PROBLEM => Lines outside the range are not wanted. Give again exactly the lines between the line holding "(0x33#8, BitVec.ofNat 32" and the line holding "1#2 | .faulted => 2#2)", inclusive, from the listing below.

DATA PROVIDED =>

/-- `CFG.RD` of each register that is no status register answers the stored or computed value, saturated to 32 bits where
its rule says so, and changes nothing else (40_control.md R403, 20_memory.md R209, 10_state.md R115, R116, R123, R133,
R134, R141, R142). That ENC_COUNT, DEC_REM and DEC_PLEN read the low 32 bits of a value above `2^32 - 1`, which no run
reaches at the spec's widths, is the model's choice: notes/assumptions/4.md. -/
def Obligations.CfgRdReturnsTheValue : Prop :=
  ∀ (s : State), ∀ p ∈
    [(0x10#8, s.enc.ctrl), (0x11#8, s.enc.sens), (0x12#8, s.enc.minDur), (0x13#8, s.enc.thresh),
      (0x15#8, BitVec.ofNat 32 s.enc.count), (0x16#8, BitVec.ofNat 32 (min s.enc.level 0xFFFFFFFF)),
      (0x20#8, s.dec.ctrl), (0x21#8, s.dec.volume), (0x23#8, BitVec.ofNat 32 s.dec.rem),
      (0x24#8, BitVec.ofNat 32 s.dec.plen), (0x30#8, s.gen.cfg), (0x31#8, s.gen.rateReg),
      (0x33#8, BitVec.ofNat 32 (min s.gen.sink.length 0xFFFFFFFF)), (0x34#8, s.gen.rate),
      (0x41#8, s.par.version.setWidth 32), (0x42#8, s.par.machine.setWidth 32), (0x43#8, s.par.video.setWidth 32),
      (0x44#8, s.par.bps.setWidth 32), (0x45#8, s.par.rate), (0x46#8, s.par.dataLen),
      (0x47#8, BitVec.ofNat 32 (min s.par.cur 0xFFFFFFFF)),
      (0x48#8, BitVec.ofNat 32 (min s.par.buf.length 0xFFFFFFFF)), (0x49#8, s.par.reserved.setWidth 32)],
    exec (.cfgRd p.1) s = .next { s with response := ⟨.ok, [p.2]⟩ }

/-- A register number outside the map, and for a write a read-only register, is refused with `BAD_REG`, nothing written
and no words (60_exceptions.md R903). -/
def Obligations.BadRegistersAreRefused : Prop :=
  ∀ (s : State) (r : Byte) (v : Word),
    (r ∉ mappedNumbers → exec (.cfgRd r) s = .next { s with response := ⟨.badReg, []⟩ })
      ∧ (r ∉ writableNumbers → exec (.cfgWr r v) s = .next { s with response := ⟨.badReg, []⟩ })

/-- ENC_STATUS reads ARMED at bit 0, MODE at bits 2:1, DIR at bit 3, F_CNT_OVF at bit 4, and 0 above; it reads 0 after
reset, and F_CNT_OVF is sticky until an ENC reset (10_state.md R114). -/
def Obligations.EncStatusFields : Prop :=
  (∀ s : State, ∃ w : Word, exec (.cfgRd 0x14#8) s = .next { s with response := ⟨.ok, [w]⟩ }
      ∧ w.getLsbD 0 = s.enc.armed
      ∧ w.extractLsb' 1 2 = (match s.enc.mode with | .running => 0#2 | .ended => 1#2 | .faulted => 2#2)
      ∧ w.getLsbD 3 = (s.enc.dir == .down) ∧ w.getLsbD 4 = s.enc.fCntOvf ∧ w.extractLsb' 5 27 = 0#27)
    ∧ exec (.cfgRd 0x14#8) State.reset = .next { State.reset with response := ⟨.ok, [0#32]⟩ }
    ∧ ∀ (i : Instr) (s t : State), exec i s = .next t → i ∉ [Instr.encReset, .reset] → s.enc.fCntOvf = true →
      t.enc.fCntOvf = true

/-- DEC_STATUS reads ACTIVE at bit 0, MODE at bit 1, F_ZERO at bit 2, NEXT_NEG at bit 3, CUR_HALF at bit 4, and 0 above;
it reads 0 after reset, and F_ZERO is sticky until a DEC reset (10_state.md R122). -/
def Obligations.DecStatusFields : Prop :=
  (∀ s : State, ∃ w : Word, exec (.cfgRd 0x22#8) s = .next { s with response := ⟨.ok, [w]⟩ }
      ∧ w.getLsbD 0 = decide (0 < s.dec.rem) ∧ w.getLsbD 1 = (s.dec.mode == .faulted) ∧ w.getLsbD 2 = s.dec.fZero
      ∧ w.getLsbD 3 = (s.dec.nextSign == .neg) ∧ w.getLsbD 4 = s.dec.curHalf ∧ w.extractLsb' 5 27 = 0#27)
    ∧ exec (.cfgRd 0x22#8) State.reset = .next { State.reset with response := ⟨.ok, [0#32]⟩ }
    ∧ ∀ (i : Instr) (s t : State), exec i s = .next t → i ∉ [Instr.decReset, .reset] → s.dec.fZero = true →
      t.dec.fZero = true

/-- GEN_STATUS reads STATE at bits 1:0, LOSSY at bit 2, the three fault bits at bits 3 to 5, PROFILE at bits 7:6, VERSION
at bits 15:8, and 0 above; it reads 0 after reset, the fault bits are sticky until a GEN reset and LOSSY until
`GEN.START` or one (10_state.md R132). -/
def Obligations.GenStatusFields : Prop :=
  (∀ s : State, ∃ w : Word, exec (.cfgRd 0x32#8) s = .next { s with response := ⟨.ok, [w]⟩ }
      ∧ w.extractLsb' 0 2 =
          (match s.gen.mode with | .idle => 0#2 | .writing => 1#2 | .done => 2#2 | .faulted => 3#2)
      ∧ w.getLsbD 2 = s.gen.lossy ∧ w.getLsbD 3 = s.gen.fUnsupported ∧ w.getLsbD 4 = s.gen.fZero
      ∧ w.getLsbD 5 = s.gen.fLength
      ∧ w.extractLsb' 6 2 =
          (match s.gen.profile with | .tapV0 => 0#2 | .tapV1 => 1#2 | .tapV2 => 2#2 | .dmp _ => 3#2)
      ∧ w.extractLsb' 8 8 = s.gen.version ∧ w.extractLsb' 16 16 = 0#16)
    ∧ exec (.cfgRd 0x32#8) State.reset = .next { State.reset with response := ⟨.ok, [0#32]⟩ }
    ∧ ∀ (i : Instr) (s t : State), exec i s = .next t → i ∉ [Instr.genReset, .reset] →
      (s.gen.fUnsupported = true → t.gen.fUnsupported = true) ∧ (s.gen.fZero = true → t.gen.fZero = true)
        ∧ (s.gen.fLength = true → t.gen.fLength = true)
        ∧ (i ≠ .genStart → s.gen.lossy = true → t.gen.lossy = true)

/-- PAR_STATUS reads STATE at bits 1:0, ERR at bits 7:4, EOS, TRAILING, HALF_WAVES, FORMAT and FAMILY at bits 8 to 12, and
0 elsewhere; bits 10 to 12 are 0 until a header has validated, and it reads 0 after reset (10_state.md R140). -/
def Obligations.ParStatusFields : Prop :=
  (∀ s : State, ∃ w : Word, exec (.cfgRd 0x40#8) s = .next { s with response := ⟨.ok, [w]⟩ }
      ∧ w.extractLsb' 0 2 =
          (match s.par.mode with | .awaitingHeader => 0#2 | .streamingPulses => 1#2 | .invalid => 2#2 | .done => 3#2)
      ∧ w.extractLsb' 2 2 = 0#2
      ∧ w.extractLsb' 4 4 =
          (match s.par.err with
            | .none => 0#4 | .badSignature => 1#4 | .badVersion => 2#4 | .badMachine => 3#4 | .badVideo => 4#4
            | .badBps => 5#4 | .headerTruncated => 6#4 | .badField => 7#4 | .pulseOverflow => 8#4)
      ∧ w.getLsbD 8 = s.par.eos ∧ w.getLsbD 9 = s.par.trailing ∧ w.getLsbD 10 = s.par.halfWaves
      ∧ w.getLsbD 11 = (s.par.format == .dmp) ∧ w.getLsbD 12 = (s.par.family == .c16) ∧ w.extractLsb' 13 19 = 0#19
      ∧ (ParOk s.params s.par → s.par.cur = 0 → w.extractLsb' 10 3 = 0#3))
    ∧ exec (.cfgRd 0x40#8) State.reset = .next { State.reset with response := ⟨.ok, [0#32]⟩ }

/-! ### Reset -/

/-- `RESET` answers OK in every mode and leaves the power-on state; the parameters, and the commands the host has still in
the port, stay (40_control.md R405, 70_reset_and_hazards.md R1001, R1004; notes/assumptions/1.md, 2.md, 3.md). -/
def Obligations.BlockResetLeavesThePowerOnState : Prop :=
  ∀ s : State, exec .reset s = .next { State.reset with params := s.params, port := s.port }

/-- At power-on, and after `RESET` in any state, every register of the map reads the reset value the map gives it
(70_reset_and_hazards.md R1002, 10_state.md R106). -/
def Obligations.ResetRegisterValues : Prop :=
  ∀ (s : State), ∀ t ∈ [State.reset, perform .reset s], ∀ r ∈ mappedNumbers,
    exec (.cfgRd r) t = .next { t with
      response := ⟨.ok, [if r = 0x11#8 then 0x64#32 else if r = 0x21#8 then 0x7FFFFFFF#32
        else if r = 0x30#8 then 0x800#32 else 0#32]⟩ }

/-- At power-on, after `RESET` and after the unit's own reset, every unit state element has the value its table's reset
column gives (70_reset_and_hazards.md R1003, 10_state.md R117, R124, R135, R143). -/
def Obligations.ResetUnitState : Prop :=
  ∀ s : State,
    (∀ e ∈ [State.reset.enc, (perform .reset s).enc, (perform .encReset s).enc],
        e.mode = .running ∧ e.armed = false ∧ e.dir = .up ∧ e.ext = 0 ∧ e.level = 0 ∧ e.count = 0 ∧ e.fCntOvf = false)
      ∧ (∀ d ∈ [State.reset.dec, (perform .reset s).dec, (perform .decReset s).dec],
        d.mode = .running ∧ d.plen = 0 ∧ d.rem = 0 ∧ d.nextSign = .pos ∧ d.curSign = .pos ∧ d.curHalf = false
          ∧ d.fZero = false)
      ∧ (∀ g ∈ [State.reset.gen, (perform .reset s).gen, (perform .genReset s).gen],
        g.mode = .idle ∧ g.profile = .tapV0 ∧ g.sink = [] ∧ g.hdr = List.replicate 20 0#8 ∧ g.rate = 0#32
          ∧ g.version = 0#8 ∧ g.machine = .c64 ∧ g.video = .pal ∧ g.lossy = false ∧ g.fUnsupported = false
          ∧ g.fZero = false ∧ g.fLength = false)
      ∧ ∀ p ∈ [State.reset.par, (perform .reset s).par, (perform .parReset s).par],
        p.mode = .awaitingHeader ∧ p.buf = [] ∧ p.cur = 0 ∧ p.eos = false ∧ p.profile = .tapV0 ∧ p.err = .none
          ∧ p.trailing = false ∧ p.version = 0#8 ∧ p.machine = 0#8 ∧ p.video = 0#8 ∧ p.bps = 0#8 ∧ p.rate = 0#32
          ∧ p.dataLen = 0#32 ∧ p.reserved = 0#8 ∧ p.halfWaves = false ∧ p.format = .tap ∧ p.family = .c64

/-- A unit reset answers OK in every mode, returns that unit's state and fault bits to their reset values, keeps every
configuration register and changes no other unit (40_control.md R406). -/
def Obligations.UnitResetsKeepConfiguration : Prop :=
  ∀ s : State,
    exec .encReset s = .next { s with
        enc := { State.reset.enc with
          ctrl := s.enc.ctrl, sens := s.enc.sens, minDur := s.enc.minDur, thresh := s.enc.thresh }
        response := ⟨.ok, []⟩ }
      ∧ exec .decReset s = .next { s with
        dec := { State.reset.dec with ctrl := s.dec.ctrl, volume := s.dec.volume }, response := ⟨.ok, []⟩ }
      ∧ exec .parReset s = .next { s with par := State.reset.par, response := ⟨.ok, []⟩ }
      ∧ exec .genReset s = .next { s with
        gen := { State.reset.gen with cfg := s.gen.cfg, rateReg := s.gen.rateReg }, response := ⟨.ok, []⟩ }
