-- ==== Sys2Proof/Tests/Slice0.lean ====
section
/-! SUPPORT. The model's own tests: the checks of WellFormed, one written-out word for every command (30_encoding.md
R301 to R303), one step of each command on the vectors of 95_test_vectors.md (named by their ids), and for every
statement with hypotheses a state and operands that meet them (`witness_<statement>`). -/

namespace Sys2Proof.Tests

open Sys2Proof.Machine Sys2Proof.Claims

/-! ### WellFormed and Decode -/

/-- K3, K4: an unassigned `OP`. -/
theorem test_opAssigned_refuses : opAssigned 0x030000000000#48 = false ∧ opAssigned 0xFF0000000000#48 = false := by
  decide

/-- K2, K15, K16, K17: an unused field that is not 0. -/
theorem test_unusedFieldsZero_refuses :
    unusedFieldsZero 0x000000000001#48 = false ∧ unusedFieldsZero 0x021100000005#48 = false
      ∧ unusedFieldsZero 0x300000000100#48 = false ∧ unusedFieldsZero 0x310100000000#48 = false := by decide

/-- The decoder refuses the same words, each by its reason's name. -/
theorem test_decode_refuses :
    decode 0x030000000000#48 = .error (.unknownOpcode 3#8) ∧ decode 0xFF0000000000#48 = .error (.unknownOpcode 255#8)
      ∧ decode 0x000000000001#48 = .error (.reservedField 0#8) ∧ decode 0x021100000005#48 = .error (.reservedField 2#8)
      ∧ decode 0x300000000100#48 = .error (.reservedField 0x30#8)
      ∧ decode 0x310100000000#48 = .error (.reservedField 0x31#8)
      ∧ decode 0x100100000000#48 = .error (.reservedField 0x10#8) := by decide

/-- The block's own words (K1, K5, K14, K12). -/
theorem test_decode_block :
    decode 0x000000000000#48 = .ok .nop ∧ decode 0x0111000000FA#48 = .ok (.cfgWr 0x11#8 250#32)
      ∧ decode 0x021700000000#48 = .ok (.cfgRd 0x17#8) ∧ decode 0x0F0000000000#48 = .ok .reset := by decide

/-- ENC's words (the sample -100, E12, E13). -/
theorem test_decode_enc :
    decode 0x1000FFFFFF9C#48 = .ok (.encSample (BitVec.ofInt 32 (-100))) ∧ decode 0x110000000000#48 = .ok .encFlush
      ∧ decode 0x1F0000000000#48 = .ok .encReset := by decide

/-- DEC's words (D16, D14). -/
theorem test_decode_dec :
    decode 0x200000000006#48 = .ok (.decPulse 6#32) ∧ decode 0x210000000004#48 = .ok (.decPull 4#32)
      ∧ decode 0x2F0000000000#48 = .ok .decReset := by decide

/-- PAR's words (scenario A). -/
theorem test_decode_par :
    decode 0x300000000064#48 = .ok (.parByte 100#8) ∧ decode 0x310000000000#48 = .ok .parPull
      ∧ decode 0x320000000000#48 = .ok .parEos ∧ decode 0x3F0000000000#48 = .ok .parReset := by decide

/-- GEN's words (`50332145 = 0x030001F1`, 44_framing.md R844). -/
theorem test_decode_gen :
    decode 0x400000000000#48 = .ok .genStart ∧ decode 0x4100030001F1#48 = .ok (.genPulse 50332145#32)
      ∧ decode 0x420000000000#48 = .ok .genFinish ∧ decode 0x4F0000000000#48 = .ok .genReset := by decide

/-- A table row's number is the command word, bit 0 the least significant bit of `DATA`. -/
theorem test_table_word : decodeTableWord 48 0x022100000000 = some (.cfgRd 0x21#8) := by decide

/-! ### Small states -/

/-- The power-on state with another ENC. -/
def withEnc (e : Enc) : State := { State.reset with enc := e }

/-- The power-on state with another DEC. -/
def withDec (d : Dec) : State := { State.reset with dec := d }

/-- The power-on state with another GEN. -/
def withGen (g : Gen) : State := { State.reset with gen := g }

/-- The power-on state with another PAR. -/
def withPar (p : Par) : State := { State.reset with par := p }

/-- The power-on state with command words in the port. -/
def withPort (words : List CommandWord) : State := { State.reset with port := words }

/-- A state with other capacities of the input buffer and the sink. -/
def withCaps (parBufCap sinkCap : Option Nat) (s : State) : State :=
  { s with params := { s.params with parBufCap := parBufCap, sinkCap := sinkCap } }

/-- Vector E1 after its fourth sample: armed, tracking a minimum at -100. -/
def encDown : Enc := { encReset with armed := true, dir := .down, ext := -100, level := 200, count := 4 }

/-- Vector E14's start: armed, the counter full. -/
def encFull : Enc := { encReset with armed := true, ext := 100, count := 0xFFFFFFFF }

/-- ENC after a flush. -/
def encEnded : Enc := { encReset with mode := .ended }

/-- ENC after E14. -/
def encFaulted : Enc := { encFull with mode := .faulted, fCntOvf := true }

/-- Vector D16 after its first command: a pulse of 6, none of it pulled. -/
def decBusy : Dec := { decReset with plen := 6, rem := 6 }

/-- Vector D5 after its pulse of 8, the triangle at volume 100. -/
def decTriangle : Dec := { decReset with ctrl := 1#32, volume := 100#32, plen := 8, rem := 8 }

/-- The sine shape on the last sample of a half-wave pulse. -/
def decSine : Dec := { decReset with ctrl := 0xA#32, plen := 3, rem := 1, curHalf := true }

/-- DEC after D12. -/
def decFaulted : Dec := { decReset with mode := .faulted, fZero := true }

/-- A TAP v1 header of a C64 PAL stream with length 0 (44_framing.md R840, its example). -/
def headerV1 : List Byte :=
  [0x43#8, 0x36#8, 0x34#8, 0x2D#8, 0x54#8, 0x41#8, 0x50#8, 0x45#8, 0x2D#8, 0x52#8, 0x41#8, 0x57#8,
    1#8, 0#8, 0#8, 0#8, 0#8, 0#8, 0#8, 0#8]

/-- The first 19 bytes of that header. -/
def header19 : List Byte := headerV1.take 19

/-- The first 19 bytes of a DMP header with 16 bits a sample (30_encoding.md R331). -/
def dmp19 : List Byte := sigDmp ++ [0#8, 0#8, 0#8, 16#8, 0#8, 0#8, 0#8]

/-- GEN right after `GEN.START` from reset. -/
def genWriting : Gen :=
  { genReset with
    mode := .writing, profile := .tapV1, hdr := headerV1, sink := headerV1, rate := 985248#32, version := 1#8 }

/-- GEN writing TAP v0. -/
def genV0 : Gen := { genWriting with profile := .tapV0, version := 0#8 }

/-- GEN after an unsupported `GEN.START`. -/
def genFaulted : Gen := { genReset with mode := .faulted, fUnsupported := true }

/-- PAR with 19 header bytes. -/
def parHeader (bytes : List Byte) : Par := { parReset with buf := bytes }

/-- PAR streaming TAP v1 with pulse bytes behind the header. -/
def parStream (pulses : List Byte) : Par :=
  { parReset with
    mode := .streamingPulses, buf := headerV1 ++ pulses, cur := 20, profile := .tapV1, version := 1#8
    rate := 985248#32 }

/-- PAR streaming DMP of 12 bits with pulse bytes behind its header. -/
def parStreamDmp (pulses : List Byte) : Par :=
  { parStream pulses with profile := .dmp 12 }

/-- PAR in Invalid. -/
def parInvalid : Par := { parReset with mode := .invalid, err := .headerTruncated, eos := true }

/-- PAR in Done. -/
def parDone : Par := { parStream [] with mode := .done, eos := true }

/-- The response of one command. -/
def answer (i : Instr) (s : State) : Response := (perform i s).response

/-! ### One step of each command -/

/-- K1. -/
theorem test_nop : perform .nop (withEnc encDown) = withEnc encDown := by decide

/-- K5, K8: the WARL fields of ENC_SENS and DEC_CTRL. -/
theorem test_cfgWr_legalises :
    (perform (.cfgWr 0x11#8 250#32) State.reset).enc.sens = 100#32
      ∧ (perform (.cfgWr 0x20#8 0xF#32) State.reset).dec.ctrl = 0xC#32 := by decide

/-- K13, and E10's write of `INVERT` while armed at the extremum -100. -/
theorem test_cfgWr_readOnly_and_invert :
    (answer (.cfgWr 0x14#8 1#32) State.reset).status = .badReg
      ∧ (perform (.cfgWr 0x10#8 1#32) (withEnc encDown)).enc
        = { encDown with ctrl := 1#32, ext := 100, dir := .up } := by decide

/-- K18, K19, K14. -/
theorem test_cfgRd :
    answer (.cfgRd 0x11#8) State.reset = ⟨.ok, [0x64#32]⟩ ∧ answer (.cfgRd 0x21#8) State.reset = ⟨.ok, [0x7FFFFFFF#32]⟩
      ∧ answer (.cfgRd 0x17#8) State.reset = ⟨.badReg, []⟩ := by decide

/-- K12, and ENC_STATUS after E14. -/
theorem test_reset_and_status :
    (perform .reset (withGen { genReset with cfg := 0x3F77#32 })).gen.cfg = 0x800#32
      ∧ answer (.cfgRd 0x14#8) (withEnc encFaulted) = ⟨.ok, [0x15#32]⟩ := by decide

/-- E1, its fifth sample: a rising turn is the boundary. -/
theorem test_encSample_boundary :
    answer (.encSample 100#32) (withEnc encDown) = ⟨.ok, [4#32]⟩
      ∧ (perform (.encSample 100#32) (withEnc encDown)).enc.level = 200 := by decide

/-- E14: a full counter. -/
theorem test_encSample_overflow :
    perform (.encSample 0x64#32) (withEnc encFull)
      = { withEnc encFaulted with response := ⟨.counterOverflow, []⟩ } := by decide

/-- E17 and the flush of a counted run. -/
theorem test_encFlush :
    answer .encFlush State.reset = ⟨.ok, []⟩ ∧ answer .encFlush (withEnc encDown) = ⟨.ok, [4#32]⟩
      ∧ (perform .encFlush (withEnc encDown)).enc.mode = .ended := by decide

WRITTEN RESPONSE =>
      (0x33#8, BitVec.ofNat 32 (min s.gen.sink.length 0xFFFFFFFF)), (0x34#8, s.gen.rate),
      (0x41#8, s.par.version.setWidth 32), (0x42#8, s.par.machine.setWidth 32), (0x43#8, s.par.video.setWidth 32),
      (0x44#8, s.par.bps.setWidth 32), (0x45#8, s.par.rate), (0x46#8, s.par.dataLen),
      (0x47#8, BitVec.ofNat 32 (min s.par.cur 0xFFFFFFFF)),
      (0x48#8, BitVec.ofNat 32 (min s.par.buf.length 0xFFFFFFFF)), (0x49#8, s.par.reserved.setWidth 32)],
    exec (.cfgRd p.1) s = .next { s with response := ⟨.ok, [p.2]⟩ }

/-- A register number outside the map, and for a write a read-only register, is refused with `BAD_REG`, nothing written
and no words (60_exceptions.md R903). -/
def Obligations.BadRegistersAreRefused : Prop :=
  ∀ (s : State) (r : Byte) (v : Word),
    (r ∉ mappedNumbers → exec (.cfgRd r) s = .next { s with response := ⟨.badReg, []⟩ })
      ∧ (r ∉ writableNumbers → exec (.cfgWr r v) s = .next { s with response := ⟨.badReg, []⟩ })

/-- ENC_STATUS reads ARMED at bit 0, MODE at bits 2:1, DIR at bit 3, F_CNT_OVF at bit 4, and 0 above; it reads 0 after
reset, and F_CNT_OVF is sticky until an ENC reset (10_state.md R114). -/
def Obligations.EncStatusFields : Prop :=
  (∀ s : State, ∃ w : Word, exec (.cfgRd 0x14#8) s = .next { s with response := ⟨.ok, [w]⟩ }
      ∧ w.getLsbD 0 = s.enc.armed
      ∧ w.extractLsb' 1 2 = (match s.enc.mode with | .running => 0#2 | .ended => 1#2 | .faulted => 2#2)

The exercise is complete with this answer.